|
|
|
Kruisspin / Garden Cross Spider / Araneus diadematus ©GK One radial line is visible. |
Yesterday my attention was drawn by an orange coloured spider illuminated by the sun. I was forced to underexpose the photo by 2 stops to get the right exposure of the spider. It appeared to be the common Garden Cross Spider (Kruisspin). But what surprised me was the thread of the web:
Here is a detail of the thread (cut into two parts for a better view of the details). A remarkable pattern of very fine stripes with all the colours of the rainbow emerged. I've never seen such a pattern. I expected a continuous thread. Furthermore, lengthwise along the thread, I see 3 dark lines. That would imply that the thread is not one thread, but a combination several (four?) threads.
| detail, 2x zoom, high contrast, b&w. |
Why in heaven's name this very detailed structure? What is going on? How does the spider manage to create this pattern? And what is its function (if it has a function at all)?
Afterwards I realized that I have been extremely lucky. First, the sun must illuminate the web at the right angle to make the thread and the pattern visible. Spider webs are supposed to be invisible to be effective! In the shadow, you see absolutely nothing. I was also lucky that a thread was nearly parallel to the camera sensor, which keeps it in focus over a sufficient length of the thread. Secondly, I underexposed the photo to get the spider right. As a side effect the pattern appeared. I almost never underexpose a photo. Normal or overexposure make the fine details disappear. Thirdly, I was lucky there was no annoying wind that could move the web. Because web threads are so thin, the slightest breeze brings them out of focus. Wind is the enemy of macrophotography. Finally, it was a clean and fresh web in the garden, so no house dust attached.
The science behind it
I know that scientists have analysed the chemical composition of the threads. The threads are made of Spidroins proteins that form the majority of spider silk fibers.
Major Ampullate Spidroin Structure. The repetitive domains of major ampullate (dragline) silk consists of alternating regions of polyalanine and glycine-rich sequences. These repetitive domains are important for the strong and elastic features of the dragline silk fibers ( Xu and Lewis,1990). (Synthetic Spider Silk Production)

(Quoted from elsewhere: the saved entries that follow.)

/-- The plan where only one column is dirty. -/
theorem State.flushPlan_of_one_column {s : State} {q c : Nat} (hq : q < s.cfg.pages) (hc : c < s.cfg.width)
    (hrange : ∀ p, s.range p = if p = q then .dirty c (c + 1) else .clean) :
    s.flushPlan =
      [⟨q, .command, encodeCommand (.setPage (pageAddr q))⟩,
       ⟨q, .command, encodeCommand (.setColumn (columnAddr s.cfg c))⟩, ⟨q, .data, [s.fbRead q c]⟩] := by
  have hother : ∀ p, p ≠ q → s.pagePlan p = [] := fun p hp =>
    State.pagePlan_of_clean ((hrange p).trans (if_neg hp))
  have hburst : (s.range q).burst s.cfg.width = some (c, c + 1) :=
    DirtyRange.burst_eq_some.2 ⟨(hrange q).trans (if_pos rfl), Nat.lt_succ_self c, hc⟩
  rw [State.flushPlan_of_first hq fun p hp => hother p (Nat.ne_of_lt hp), State.pagePlan_of_burst hburst,
    State.planFrom_eq_nil fun p hp _ => hother p (by omega), List.append_nil, Nat.add_sub_cancel_left]
  rfl

/-- Settles O30: the plan is that of the pixel's page, whose range is the pixel's column. -/
theorem onePixelFlushesOneByte : Obligations.OnePixelFlushesOneByte := by
  intro s t x y color hvalid hm ha hdr hx hy hpixel hexec hok
  obtain ⟨-, -, hheight, hpages, hcols⟩ := hvalid
  have hin : inBounds s.cfg x y = true := by simp [inBounds_iff, hx, hy]
  have hpage : y / 8 < s.cfg.pages := pageOf_lt hheight hin
  obtain rfl := Host.Outcome.next.inj ((exec_setPixel_of_gfx x y color hm).symm.trans hexec)
  have hcfg := s.setPixel_cfg x y color
  have hplan := State.flushPlan_of_one_column (s := (s.setPixel x y color).complete .none) (q := y / 8) (c := x)
    (hcfg ▸ hpage) (hcfg ▸ hx) (State.range_setPixel_of_all_clean hdr hpage hin (State.paint_ne_of_pixel hpixel))
  obtain ⟨u, hflush, hresult, htrace, -⟩ := flushMakesThePlannedTransactions
    ((s.setPixel x y color).complete .none) (by simpa using hm) (by simpa using ha) (by rw [hplan]; exact hok)
  refine ⟨u, hflush, hresult, ?_⟩
  rw [htrace, hplan, State.complete_cfg, hcfg, encodeCommand_setPage_pageAddr (by omega),
    encodeCommand_setColumn_columnAddr (by omega), State.complete_trace, State.setPixel_trace]
  rfl

end Sys2Proof.Machine
end

section
/-! The operations of mode and transport (R160 to R167): what each writes past its guard, and that mode and attach state
move by the transition table only (R166). -/

namespace Sys2Proof.Machine

/-! ### SEND_CMD, DETACH, ATTACH and mode entry -/

/-- Settles O16: past the guard of R160, one transaction and its ending. -/
theorem sendCmdIsOneTransaction : Obligations.SendCmdIsOneTransaction := fun _ c =>
  ⟨rfl,
   fun hm hanswer =>
    congrArg _ ((State.inMode_of_eq _ hm).trans (congrArg finish (State.transact_of_ok _ (encodeCommand c) hanswer))),
   fun _ _ hm hanswer =>
    congrArg _ ((State.inMode_of_eq _ hm).trans (congrArg finish (State.transact_of_err _ (encodeCommand c) hanswer))),
   fun hm => congrArg _ (State.inMode_of_ne _ hm)⟩

/-- Settles O35: past the two guards of R161, and refused by each. -/
theorem detachHandsTheTransportOver : Obligations.DetachHandsTheTransportOver := fun _ =>
  ⟨fun hm ha => congrArg _ ((State.inMode_of_eq _ hm).trans (State.whenAttached_of_attached _ ha)),
   fun hm ha => congrArg _ ((State.inMode_of_eq _ hm).trans (State.whenAttached_of_detached _ ha)),
   fun hm => congrArg _ (State.inMode_of_ne _ hm)⟩

/-- Settles O36: past the two guards of R162, and refused by each. -/
theorem attachTakesTheTransportBack : Obligations.AttachTakesTheTransportBack := fun _ _ =>
  ⟨fun hm ha => congrArg _ ((State.inMode_of_eq _ hm).trans (State.whenDetached_of_detached _ ha)),
   fun hm ha => congrArg _ ((State.inMode_of_eq _ hm).trans (State.whenDetached_of_attached _ ha)),
   fun hm => congrArg _ (State.inMode_of_ne _ hm)⟩

/-- Settles O37: past the guards of R163 and R164, and refused by them. -/
theorem modeEntryChangesTheModeOnly : Obligations.ModeEntryChangesTheModeOnly := fun _ =>
  ⟨fun hm => congrArg _ (State.inMode_of_eq _ hm), fun hm => congrArg _ (State.inMode_of_eq _ hm),
   fun hm => congrArg _ (State.inMode_of_ne _ hm), fun hm => congrArg _ (State.inMode_of_ne _ hm)⟩

/-! ### A list of commands -/

/-- A command as a transaction of a plan; no page is meant. -/
def plannedCommand (c : Command) : PlannedTx := ⟨0, .command, encodeCommand c⟩

theorem map_event_plannedCommand (cs : List Command) :
    (cs.map plannedCommand).map (PlannedTx.event .ok) = commandEvents cs := List.map_map

theorem State.sendCommands_eq_sendPlan (cs : List Command) (s : State) :
    State.sendCommands cs s = State.sendPlan (cs.map plannedCommand) s := by
  induction cs generalizing s with
  | nil => rfl
  | cons c cs ih => exact congrArg (andThen · (s.sendCommand c)) (funext ih)

/-- The frame of transactions that leave the ranges and SENT alone. -/
theorem State.Made.eq_of_quiet {es : List TxEvent} {s t : State} (h : s.Made es t) (q : s.Quiet t) :
    t = { s with trace := s.trace ++ es, sink := t.sink,
                 answers := s.answers.drop es.length, txCount := s.txCount + es.length } := by
  have hframe := h.eq
  rwa [q.dr, q.sent, h.trace] at hframe

/-- The commands are all answered Ok: they are all sent. -/
theorem State.sendCommands_of_ok {cs : List Command} {s : State} (h : s.answersOk cs.length) :
    ∃ k : Sink, State.sendCommands cs s =
      ({ s with trace := s.trace ++ commandEvents cs, sink := k,
                answers := s.answers.drop cs.length, txCount := s.txCount + cs.length }, .ok) := by
  obtain ⟨u, hsend, hmade⟩ := State.sendPlan_of_ok (plan := cs.map plannedCommand) (by rwa [List.length_map])
  have hquiet : s.Quiet u := by simpa only [hsend] using s.sendPlan_quiet (cs.map plannedCommand)
  have hframe := hmade.eq_of_quiet hquiet
  simp only [map_event_plannedCommand, commandEvents, List.length_map] at hframe
  exact ⟨u.sink, by rw [State.sendCommands_eq_sendPlan, hsend]; exact congrArg (·, _) hframe⟩

/-- Command j is the first to fail: it is the last one sent. -/
theorem State.sendCommands_of_err {cs : List Command} {s : State} {j n : Nat} {c : Command} {e : TransportError}
    (hj : cs[j]? = some c) (hok : s.answersOk j) (herr : s.answerAt j = .err e n) :
    ∃ k : Sink, State.sendCommands cs s =
      ({ s with trace := s.trace ++ commandEvents (cs.take j) ++ [⟨.command, encodeCommand c, .err e⟩], sink := k,
                answers := s.answers.drop (j + 1), txCount := s.txCount + (j + 1) }, .err e) := by
  obtain ⟨u, hsend, hmade⟩ := State.sendPlan_of_err (plan := cs.map plannedCommand) (tx := plannedCommand c)
    (by rw [List.getElem?_map, hj]; rfl) hok herr
  have hquiet : s.Quiet u := by simpa only [hsend] using s.sendPlan_quiet (cs.map plannedCommand)
  have hframe := hmade.eq_of_quiet hquiet
  have hlt : j < cs.length := (List.getElem?_eq_some_iff.1 hj).1
  rw [← List.map_take, map_event_plannedCommand, List.length_append, commandEvents, List.length_map, List.length_take,
    Nat.min_eq_left (le_of_lt hlt), List.length_singleton, ← List.append_assoc] at hframe
  exact ⟨u.sink, by rw [State.sendCommands_eq_sendPlan, hsend]; exact congrArg (·, _) hframe⟩

/-! ### RESET_INIT (R167) -/

theorem State.resetInitWith_of_pin_ok {s : State} (cs : List Command) (h : s.pinAnswer = .ok) :
    s.resetInitWith cs = finish (State.sendCommands cs s.pinPhase) := by
  rw [State.resetInitWith, h]

theorem State.resetInitWith_of_pin_err {s : State} {g : GpioError} (cs : List Command) (h : s.pinAnswer = .err g) :
    s.resetInitWith cs = s.pinPhase.raise (.pinError g) := by
  rw [State.resetInitWith, h]

theorem exec_resetInit_of_attached {s : State} (ha : s.att = .attached) :
    exec .resetInit s = .next (s.resetInitWith (Config.initSequence s.cfg)) :=
  congrArg _ (State.whenAttached_of_attached _ ha)

/-- Settles O38: after the pin phase, which uses none of the transport's answers, the whole sequence is sent. -/
theorem resetInitSendsTheSequence : Obligations.ResetInitSendsTheSequence := by
  intro s ha hpin hok
  obtain ⟨k, hsend⟩ := State.sendCommands_of_ok (s := s.pinPhase) hok
  refine ⟨_, exec_resetInit_of_attached ha, ?_⟩
  rw [State.resetInitWith_of_pin_ok _ hpin, hsend, finish_ok]
  exact ⟨rfl, rfl, rfl⟩

/-- Settles O39: the pins fail, or the command that the transport fails ends the list. -/
theorem resetInitStopsAtTheFirstError : Obligations.ResetInitStopsAtTheFirstError := by
  refine fun s cs => ⟨exec_resetInit_of_attached, fun g hpin => State.resetInitWith_of_pin_err cs hpin,
    fun j c e n hpin hj hok herr => ?_, fun ha => congrArg _ (State.whenAttached_of_detached _ ha)⟩
  obtain ⟨k, hsend⟩ := State.sendCommands_of_err (s := s.pinPhase) hj hok herr
  exact ⟨k, by rw [State.resetInitWith_of_pin_ok cs hpin, hsend, finish_err]; rfl⟩

/-! ### Mode and attach state (R166) -/

/-- Settles O41: the operations that move, by mode and attach state; of the others none writes either. -/
theorem modesFollowTheTable : Obligations.ModesFollowTheTable := by
  intro i s hatt
  cases i with
  | enterRaw =>
    obtain ⟨henter, -, hrefused, -⟩ := modeEntryChangesTheModeOnly s
    cases hm : s.mode with
    | uninit =>
      have ha : s.att = .attached := hatt (by simp [hm])
      exact ⟨_, henter hm, by rw [ha]; rfl⟩
    | raw | gfx => exact ⟨_, hrefused (by simp [hm]), congrArg (·, s.att) hm⟩
  | enterGfx =>
    obtain ⟨-, henter, -, hrefused⟩ := modeEntryChangesTheModeOnly s
    cases hm : s.mode with
    | uninit =>
      have ha : s.att = .attached := hatt (by simp [hm])
      exact ⟨_, henter hm, by rw [ha]; rfl⟩
    | raw | gfx => exact ⟨_, hrefused (by simp [hm]), congrArg (·, s.att) hm⟩
  | detach =>
    obtain ⟨hdetach, hdetached, hrefused⟩ := detachHandsTheTransportOver s
    cases hm : s.mode with
    | gfx =>
      cases ha : s.att with
      | attached => exact ⟨_, hdetach hm ha, congrArg (·, Attach.detached) hm⟩
      | detached => exact ⟨_, hdetached hm ha, congrArg₂ Prod.mk hm ha⟩
    | uninit | raw => exact ⟨_, hrefused (by simp [hm]), congrArg (·, s.att) hm⟩
  | attach handle =>
    obtain ⟨hattach, hattached, hrefused⟩ := attachTakesTheTransportBack s handle
    cases hm : s.mode with
    | gfx =>
      cases ha : s.att with
      | detached => exact ⟨_, hattach hm ha, congrArg (·, Attach.attached) hm⟩
      | attached => exact ⟨_, hattached hm ha, congrArg₂ Prod.mk hm ha⟩
    | uninit | raw => exact ⟨_, hrefused (by simp [hm]), congrArg (·, s.att) hm⟩
  | _ =>
    obtain ⟨t, hexec⟩ := exec_answers_next _ s
    obtain ⟨-, -, -, -, -, hkeepAtt, hkeepMode, -⟩ := writersOfEachElement _ s t hexec
    exact ⟨t, hexec, congrArg₂ Prod.mk (hkeepMode nofun nofun) (hkeepAtt nofun nofun).1⟩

It seems very unlikely that what we are seeing here are alternating regions of Alanine and Glycine (Amino Acids) rich regions in the proteins. More likely we see crystalline and non-crystalline regions in the threads? Maybe different spidroins? I have really no idea. There is a lot to explore...
Surprisingly, I did not find similar pictures of the fine structure of spider web threads in the relevant Wikipedia pages, Spidroins, Spider silk and Spider web.
June 30 / July 1: some edits in the text, +1 picture.
Additional pictures
8 July 2026
| [4684-detail] original positions. GK. |
| [4669-detail] main thread. GK. |
| [4658-detail] original positions. GK |
| [4657-detail] original positions. GK |
| [4654-detail] original positions. GK. |
All pictures with a factor -2 to -3 stops under-exposure. Kruisspin / Garden Cross Spider. They are not enlarged. Macrolens Sony 90mm. Threads have direct sunlight from behind the photographer. No artificial light source. All threads except one [4669] are connecting threads. See here for the anatomy of a spider web.
What stands out is that no threads are the same. Can all this be explained by pure optics??? That is: no internal structure of the threads???
9 July: Meanwhile, I have made pictures with the sun in front of the camera ('tegenlicht'). They also show the usual patterns depending on the angle of the sun's rays. Direct sunlight is necessary. The sun must not be wholly or partially covered by clouds. Also, the cross bands are never visible across the entire web at the same time. This can be interpreted either as differences in the structure of the threads themselves or as a difference in the angle at which the sunbeams strike the web. The fact that the visibility of structures highly depend on sunlight is in no way an argument against the existence of structures. In biology structures are always made visible by chemical or optical techniques. For example, chromosome bands are only visible when stained, but are absolutely real.